В конечном счете мне надо было лишь как следует сыграть свою роль. В случае, если Раффлс потерпит неудачу там, где он никогда не проигрывал, если всегда аккуратный и бесшумный Раффлс станет вдруг на сей раз неуклюжим увальнем, то единственное, что требовалось от меня, это «улыбаться, улыбаться и улыбаться, исполняя роль главного злодея». Я полдня репетировал эту улыбку. Отрабатывал предполагаемые реплики гипотетических диалогов. Выучил наизусть несколько анекдотов и забавных историй. В клубе погрузился в чтение книги о Квинсленде. И наконец в 19.45 я склонил свою спину в приветственном поклоне перед довольно старообразным мужчиной с маленькой лысой головой и покатым лбом.

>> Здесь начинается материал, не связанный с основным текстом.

/-! Engine commands. -/

/-- A command leaves the store queue for its engine; it starts in the next cycle. The stream image of an `hxch` goes with it, and what a `put` or a `get` has read. -/
def State.startCmd (s : State) (e : QEnt) (tilesW : Bool) (tiles : List Nat) (put : Option PutCap) (fail : Option Trap) : State × Bool :=
  let (s, id) := s.fresh
  let (s, slack) := s.takeSlack
  let c : Cmd := { id := id, die := s.die, core := s.cid, handle := e.handle, jcb := e.jcb, asid := e.asid, pc := e.pc, i := e.i, args := e.args,
                   st := { Stream.reset with img := e.vec.setWidth 512 }, tilesW := tilesW, tiles := tiles, since := s.now, due := s.now + 1 + slack, pos := 0, aux := [],
                   buf := [], sent := 0, items := [], put := put, fail := fail, finished := false, status := none }
  ({ s with cmds := s.cmds ++ [c] }, true)

/-! Groups of dies (R390). -/

structure Group where
  origin : Nat
  ex : Nat
  ey : Nat
  ez : Nat
deriving DecidableEq, Repr
def Group.size (g : Group) : Nat := g.ex * g.ey * g.ez
/-- Member m. -/
def State.member (s : State) (g : Group) (m : Nat) : Nat :=
  mkDie ((dieX g.origin + m % g.ex) % s.cfg.sx) ((dieY g.origin + m / g.ex % g.ey) % s.cfg.sy) ((dieZ g.origin + m / (g.ex * g.ey)) % s.cfg.sz)
def State.members (s : State) (g : Group) : List Nat := (List.range g.size).map (s.member g)
/-- No extent is 0 or exceeds the system's, so no die is two members. -/
def State.groupOk (s : State) (g : Group) : Bool :=
  decide (1 ≤ g.ex) && decide (1 ≤ g.ey) && decide (1 ≤ g.ez) && decide (g.ex ≤ s.cfg.sx) && decide (g.ey ≤ s.cfg.sy) && decide (g.ez ≤ s.cfg.sz)

/-! Put and get as they perform (R246, R247, R389). -/

/-- The continuation a record image describes (R322); none where it is malformed. -/
def recordImage (jcb : Nat) (sc : Scope) (b : List (BitVec 8)) : Option Cont :=
  let x := leNat b
  let g := fun o n => bits x (8 * o) (8 * n)
  if bits (g 0x17 1) 0 4 ≠ stReady ∨ bits (g 0x17 1) 6 2 ≠ 0 ∨ g 0x28 4 ≠ 0xFFFFFFFF ∨ bits (g 0x16 1) 3 5 ≠ 0 ∨ g 7 1 ≠ 0 ∨ g 0x27 1 ≠ 0 ∨ bits (g 0x2C 4) 29 3 ≠ 0 then none
  else some { Cont.blank jcb with
    pc := BitVec.ofNat 56 (g 0 8), deadline := BitVec.ofNat 64 (g 8 8), budget := BitVec.ofNat 32 (g 0x10 4), stage := BitVec.ofNat 3 (g 0x16 1), kdesc := BitVec.ofNat 56 (g 0x20 8),
    lcoord := BitVec.ofNat 32 (g 0x2C 4), arg1 := BitVec.ofNat 64 (g 0x30 8), arg0 := BitVec.ofNat 64 (g 0x38 8), acquire := some sc }
/-- The multicast target of this die that a physical address is, for a `put` without a handler: its number and its words (R387, R389). -/
def State.targetOf (s : State) (d : PutDesc) (pa : Nat) : Option (Nat × BitVec 64 × BitVec 64) :=
  let o := paOff pa - windowOff
  if inWindow pa ∧ 0x20000 ≤ o ∧ o < 0x21000 ∧ o % 64 = 0 ∧ !d.hnd ∧ paDie pa = s.die then
    (let g := (o - 0x20000) / 64
     some (g, fget 0 s.fab.mgroups (s.die * 128 + 2 * g), fget 0 s.fab.mgroups (s.die * 128 + 2 * g + 1)))
  else none
/-- What a `put` or a `get` takes with it, of what it has read: descriptor, handler image, checked, and the words of a multicast target. -/
def putCap (e : QEnt) (sc : Scope) (b : List (BitVec 8)) (group : Option (Nat × BitVec 64 × BitVec 64)) : Except Trap PutCap :=
  let d := parsePut b
  let cap := fun h => ({ dst := d.dst, src := d.src, len := d.len, handler := h, group := group } : PutCap)
  if !d.ok then .error (accessFault 0x04 (e.args.getD 0 0) 0)
  else if !d.hnd then .ok (cap none)
  else
    match recordImage e.jcb sc (b.drop 64) with
    | none => .error (accessFault 0x04 d.hrec 0)
    | some h => .ok (cap (some h))
/-- `put` and `get` leave the queue with what they have read; with a handler a `put` waits as a release at sys scope does (R221). -/
def State.performPut (s : State) (e : QEnt) (sc : Scope) : State × Bool :=
  match s.headBytes e with
  | (s, none) => (s, false)
  | (s, some (.error t)) => s.startCmd e false [] none (some t)
  | (s, some (.ok b)) =>
    let go := fun (s : State) (g : Option (Nat × BitVec 64 × BitVec 64)) =>
      match putCap e sc b g with
      | .error t => s.startCmd e false [] none (some t)
      | .ok p => if sc = .sys && p.handler.isSome && !s.released e.handle .sys then (s, false) else s.startCmd e false [] (some p) none
    if sc = .sys && (parsePut b).ok && !(parsePut b).hnd then
      match s.tuXlate s.die e.asid (parsePut b).dst .write with
      | (s, .wait, _) => (s, false)
      | (s, .fault _, _) => go s none
      | (s, .done pa _ _, _) => go s (s.targetOf (parsePut b) pa)
    else go s none
/-- A multicast group entry by its words: valid, its group, BASE (R389). -/
def groupOfWords (a b : BitVec 64) : Bool × Group × Nat :=
  (a.getLsbD 63, { origin := a.toNat % 2 ^ 23, ex := bits a.toNat 24 6 + 1, ey := bits a.toNat 30 6 + 1, ez := bits a.toNat 36 6 + 1 }, bits b.toNat 6 30 * 64)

— Вы, следовательно, друг мистера Раффлса? — спросил он, весьма бесцеремонно оглядев меня своими маленькими светлыми глазками. — Вы его не видели? Я ждал, что он придет пораньше, чтобы мне кое-что показать, но он еще не приходил.

Так же как, по-видимому, не приходила пока и телеграмма от его имени. Мои неприятности начинались слишком уж рано. Я сказал, что не видел Раффлса после часа дня, с удовольствием говоря правду, пока это было возможно. Мы еще не закончили вступительной беседы, как в дверь постучали. Наконец-то принесли телеграмму! Прочитав ее, житель Квинсленда протянул листок мне.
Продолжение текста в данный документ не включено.